Oftentimes, the color of old paintings and framed art pieces will begin to develop a brown and yellowish tint. And this is caused by the organic varnish that was once applied to protect the painting. Once the varnish begins to discolor, it also causes the art piece to become so opaque to the point that it’s almost disappeared.
This is when the process of restoration is needed to bring back the painting to its previous beautiful state.
Get to know more about the basics of painting restoration in this post and learn how the experts restore stunning artworks like magic.
Step 1: Preparation
The first thing to do is to prepare the materials you will need for the painting restoration. And these materials are the following:
- Cotton swabs
- Cotton balls
- Tissue paper
- Paintbrushes of different size and texture
- Vacuum hot table
- Wax adhesive
- Non-yellowing synthetic varnish
- Canvas inserts (Gesso)
Note: Solvents and varnish to be used must be synthetic to ensure optimal results.
Step 2 : Solvent Test
A solvent test will be conducted at the small area of the painting to determine if any foreign objects like dust and dirt can be removed safely without affecting the quality of the painted canvas. This is done by dabbing a certain portion of the artwork and see how a foreign material will react to the solvent solution.

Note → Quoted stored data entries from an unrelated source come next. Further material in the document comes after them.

-- ==== Sys2Proof/Machine/Recorder.lean ====
section
/-! DEFINITION. The event recorder's own commands: freeze, dump, clear, flush, sources; and the removal of log records (25, 06 R152). -/

namespace Sys2Proof.Machine

/-! ### The flush image (Table 25.2, R552) -/

/-- The 64 bytes of a record. -/
def EvrRec.bits (r : EvrRec) : BitVec 512 :=
  packFields 512 [(0, 8, r.kind), (8, 3, r.sev), (16, 8, r.part), (24, 8, r.field), (32, 16, r.core), (48, 16, r.count), (64, 32, r.ops), (96, 16, r.pcc),
    (128, 64, r.tb.toNat), (192, 64, r.value.toNat), (256, 64, r.aux.toNat)]

/-- EVR_HSRC[h] as it reads. -/
def EvrData.hsrcWord (d : EvrData) (h : Nat) : Word := if h < 24 then packFields 32 [(0, 5, h), (11, 1, 1)] else AMap.at d.hsrc 0x800#32 h

/-- Image bytes 0x1000 to 0x9FFF. -/
def EvrData.body (d : EvrData) : Nat :=
  let bins := d.bins.foldl (fun a x => a + x.2 * 2 ^ (32 * x.1)) 0
  let recs := d.recs.foldl (fun a x => a + x.2.bits.toNat * 2 ^ (512 * x.1)) 0
  let src := (List.range 64).foldl (fun a h => a + (d.hsrcWord h).toNat * 2 ^ (32 * h)) 0
  bins + recs * 2 ^ (8 * 0x4000) + (src + d.dropped * 2 ^ 2048 + d.missedS * 2 ^ 2080 + d.missedE * 2 ^ 2112) * 2 ^ (8 * 0x8000)

/-- The 40 KiB image as one little-endian number. -/
def EvrImage.bytes (x : EvrImage) : Nat :=
  let head := (packFields 512 [(0, 32, 0x52455156), (32, 16, 1), (48, 8, x.cause), (64, 32, x.seq), (96, 32, x.ops), (128, 16, x.pcc)]).toNat
  let body := x.data.body
  head + (Config.sha384 (64 + 0x9000) (head + body * 2 ^ 512)).toNat * 2 ^ 512 + body * 2 ^ (8 * 0x1000)

/-! ### Messages (Table 25.4) -/

/-- Whether PF0 may issue requests to host memory on a link. -/
def pfMaster (s : State) (link : Nat) : Bool :=
  let l := s.host.links.toList.getD link {}
  l.up && (AMap.at l.cfg {} 0).master

/-- EVR_FREEZE: a limit of 0 means 1,000 ms. -/
def execEvrFreeze (t : Dword) (s0 : State) : Out :=
  .next (match findMsg s0 0 0x50 with
  | none => s0
  | some m =>
    let s := s0.atTick t
    let ms := bitsN m.body 32 16
    if 10000 < ms then endMsg s 0 m 0 4 []
    else if s.sys.evr.frozen.isSome then endMsg s 0 m 0 1 []
    else endMsg (s.updEvr (fun e => { e with frozen := some (t.toNat + 1000000 * (if ms = 0 then 1000 else ms)), frzS := 0, frzE := 0 })) 0 m 0 0 [])

/-- EVR_THAW: its reply gives the counts of this freeze. -/
def execEvrThaw (t : Dword) (s0 : State) : Out :=
  .next (match findMsg s0 0 0x51 with
  | none => s0
  | some m =>
    let s := s0.atTick t
    let e := s.sys.evr
    if e.frozen.isNone then endMsg s 0 m 0 1 []
    else endMsg (s.updEvr (fun e => { e with frozen := none })) 0 m 0 0 [(64, 32, e.frzS), (96, 32, e.frzE)])

/-- EVR_FREEZE_LIMIT: past the limit the recorder thaws, stores FREEZE_EXPIRED and signals vector 5, once whatever VEC_SEV is. -/
def execEvrFreezeLimit (t : Dword) (s0 : State) : Out :=
  .next (match s0.sys.evr.frozen with
  | none => s0
  | some l =>
    if t.toNat ≤ l then s0
    else
      let quiet := evrEvent ((s0.atTick t).updEvr (fun e => { e with frozen := none, vecSev := 7 })) 0x88 1 0xFF noField noCore none none
      signal (quiet.updEvr (fun e => { e with vecSev := s0.sys.evr.vecSev })) 0 5)

/-- EVR_DUMP: the image of the contents written to host memory over the link that carried the message. CAUSE and SEQ of a dump are free. -/
def execEvrDump (s : State) : Out :=
  .next (match findMsg s 0 0x52 with
  | none => s
  | some m =>
    let a := bitsN m.body 64 64
    if a % 4096 ≠ 0 then endMsg s 0 m 0 4 []
    else if !pfMaster s m.link then endMsg s 0 m 0 2 []
    else
      let e := s.sys.evr
      let x : EvrImage := { cause := s.fresh.toNat % 256, seq := s.fresh.toNat / 256 % 2 ^ 32, ops := e.ops, pcc := e.pcc, data := e.data }
      endMsg (emit { s with free := s.free + 1 } (.write 0 a 0xA000 x.bytes)) 0 m 0 0 [])

/-- EVR_CLEAR: selected histograms, the event store, the extreme records, the missed and dropped counts. -/
def execEvrClear (s : State) : Out :=
  .next (match findMsg s 0 0x53 with
  | none => s
  | some m =>
    let sel := fun b => bitAt m.body (32 + b)
    let mask := bitsN m.body 64 64
    endMsg (s.updEvr (fun e =>
      let d := e.data
      let d1 := if sel 0 then { d with bins := d.bins.filter (fun x => !mask.testBit (x.1 / 64)) } else d
      let d2 := if sel 1 then { d1 with recs := d1.recs.filter (fun x => decide (x.1 < 32)) } else d1
      let d3 := if sel 2 then { d2 with recs := d2.recs.filter (fun x => decide (32 ≤ x.1)) } else d2
      { e with data := if sel 3 then { d3 with dropped := 0, missedS := 0, missedE := 0 } else d3 })) 0 m 0 0 [])

/-- EVR_FLUSH: answered when its flush ends. -/
def execEvrFlush (t : Dword) (s0 : State) : Out :=
  .next (match findMsg s0 0 0x54 with
  | none => s0
  | some m => askFlush (holdMsg (s0.atTick t) 0 m) { cause := 5, msg := some m.body })

/-- EVR_PERIODIC_FLUSH. -/
def execEvrPeriodicFlush (t : Dword) (s : State) : Out :=
  .next (if s.sys.clk.phase < 4 then s else askFlush (s.atTick t) { cause := 4 })

/-- EVR_FAULT_FLUSH_SPACING: 60 s after the last flush, the faults that arrived meanwhile are covered by one flush. -/
def execEvrFaultFlushSpacing (t : Dword) (s0 : State) : Out :=
  let s := s0.atTick t
  .next (if s0.sys.evr.faultDue && flushSpaced s && s0.sys.evr.flush.isNone then beginFlush s { cause := 3 } else s0)

def State.updCfg (s : State) (f : Cfg → Cfg) : State := { s with sys := { s.sys with cfg := f s.sys.cfg } }

/-- A slot of a device's recorder region written, and the following one erased (R553). -/
def NvmDev.putEvr (d : NvmDev) (k : Nat) (x : EvrImage) : NvmDev := { d with evr := AMap.del (AMap.put d.evr k x) ((k + 1) % 64) }

/-- RECORDER_FLUSH_DONE: the writes to devices 0 and 1 end; the message is answered, and a flush that waits begins. -/
def execRecorderFlushDone (ok0 ok1 : Bool) (t : Dword) (s0 : State) : Out :=
  .next (match s0.sys.evr.flush with
  | none => s0
  | some f =>
    let s := s0.atTick t
    let c := s.sys.cfg
    let a := ok0 && c.dev0.present
    let b := ok1 && c.dev1.present
    let s1 := match f.image with
      | none => s
      | some x => s.updCfg (fun c => { c with dev0 := if a then c.dev0.putEvr f.slot x else c.dev0, dev1 := if b then c.dev1.putEvr f.slot x else c.dev1 })
    let s2 := s1.updEvr (fun e => { e with flush := none, slot := f.slot, flushes := satAdd 0xFFFF e.flushes 1, flushErr := e.flushErr || (!a && !b) })
    let s3 := if !a && !b then signal s2 0 5 else s2
    let s4 := match f.msg with | some m => endBody s3 0 m 0 (if !a && !b then 3 else 0) [] | none => s3
    match s4.sys.evr.queue with
    | g :: r => beginFlush (s4.updEvr (fun e => { e with queue := r })) g
    | [] => if s4.sys.evr.faultDue && flushSpaced s4 then beginFlush s4 { cause := 3 } else s4)

/-- EVR_HSRC_WRITE (R546): a settable histogram's source; its bins are cleared. SRC above 23 leaves SRC as it is. -/
def execEvrHsrcWrite (h : Fin 64) (w : Word) (s : State) : Out :=
  .next (if h.val < 24 then s
  else s.updEvr (fun e =>
    let old := AMap.at e.data.hsrc 0x800#32 h
    let src := if 23 < bitsN w 0 5 then bitsN old 0 5 else bitsN w 0 5
    { e with data := { e.data with
        hsrc := AMap.put e.data.hsrc h (packFields 32 [(0, 5, src), (5, 6, bitsN w 5 6), (11, 1, b2n (bitAt w 11))])
        bins := e.data.bins.filter (fun x => x.1 / 64 != h.val) } }))

end Sys2Proof.Machine
end

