-- ==== Sys2Proof/Machine/Dispatch.lean ====
section
/-! DEFINITION. What each command does: one arm, one meaning. -/

namespace Sys2Proof.Machine
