-- ==== Sys2Proof/Certificates/Slice0/Obligations.lean ====
section
/-! DEFINITION. The statements for the provers. -/

open Sys2Proof Sys2Proof.Machine

/-- O1. A step carries out the command at the front of the queue, on the module with the rest of the queue; on an empty queue the module idles (DESIGN CHOICE: log entry 2). -/
def Obligations.StepRunsFrontCommand : Prop :=
  (∀ (c : Instr) (r : List Instr) (s : State), step { s with pending := c :: r } = exec c { s with pending := r }) ∧
  ∀ s : State, s.pending = [] → step s = .next s

/-- O2. E8M0 scales (03 R54) and FJT2 elements (03 R59): the exact value of every code. -/
def Obligations.FormatElements : Prop :=
  (∀ c : Byte, decE8M0 c.toNat = if c = 0xFF#8 then .nan else .fin false 1 ((c.toNat : Int) - 127)) ∧
  ∀ c : BitVec 2, (c = 0b00#2 → decElem 9 c.toNat = .fin false 0 0) ∧ (c = 0b01#2 → decElem 9 c.toNat = .fin false 1 0) ∧
    (c = 0b11#2 → decElem 9 c.toNat = .fin true 1 0) ∧ (c = 0b10#2 → decElem 9 c.toNat = .fin false 0 0)

/-- O3. The scalar operations of 08 R204: s[SD] becomes the operation of s[SA] and operand B, poison where an operand is poison, and nothing else of the
module changes but the context's place. SLI and SLIH: the sign-extended immediate, or the immediate in the upper half. -/
def Obligations.ScalarAluResults : Prop :=
  (∀ (q : Issue) (w : BitVec 48) (s0 s : State) (k : Nat), issuesAt s0 q false (scalarRegs w) [] k s →
    let a := ((s.core q.core).tc q.ctx).rdS (cSa w)
    let b := operandSb ((s.core q.core).tc q.ctx) w
    let r := fun (v : Dword) => writesS q (cSd w) (if a.poison || b.poison then poisonS else ⟨v, false⟩) s
    Does (.sadd q w) s0 (r (a.val + b.val)) ∧
    Does (.ssub q w) s0 (r (a.val - b.val)) ∧
    Does (.smul q w) s0 (r (a.val * b.val)) ∧
    Does (.sand q w) s0 (r (a.val &&& b.val)) ∧
    Does (.sor q w) s0 (r (a.val ||| b.val)) ∧
    Does (.sxor q w) s0 (r (a.val ^^^ b.val)) ∧
    Does (.sshl q w) s0 (r (a.val <<< (b.val.toNat % 64))) ∧
    Does (.sshr q w) s0 (r (a.val >>> (b.val.toNat % 64)))) ∧
  ∀ (q : Issue) (w : BitVec 48) (s0 s : State) (k : Nat), issuesAt s0 q false [cSd w] [] k s → bitsN w 11 5 = 0 →
    let d := ((s.core q.core).tc q.ctx).rdS (cSd w)
    let imm : BitVec 32 := w.extractLsb' 16 32
    Does (.sli q w) s0 (writesS q (cSd w) ⟨imm.signExtend 64, false⟩ s) ∧
    Does (.slih q w) s0 (writesS q (cSd w) (if d.poison then poisonS else ⟨imm ++ d.val.setWidth 32, false⟩) s)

Once done, the conservator will then use cotton swabs to clean the remaining dirt on the surface as well as discolored varnish without causing any disturbance to the art work’s layers of paint.
Step 3: Stabilize The “Facing” Of The Painting
If the paint of the art piece is flaking, the art conservator will use tissue paper and adhesive to stabilize the art work’s “facing”. As for the holes or tears on the canvas, the conservator will then fill these areas with canvas inserts or gesso.
Step 4: Application Of Wax Adhesive
The conservator will then apply a coat of wax adhesive and then place it over a vacuum hot-table to spread over a new layer of fiberglass or linen. After this, the wax facing is then removed.
Step 5: Application Of Non-Yellowing Synthetic Varnish
And the last part of the painting restoration process is the application of non-yellowing synthetic varnish. This is necessary to separate the original painting masterpiece from any restorative work that will be done.
Then, the conservator will carefully fill canvas inserts or gesso to any holes and then paint them with dry pigment (must be of the same color as the damaged area of the painting) mixed with non-yellowing solvents.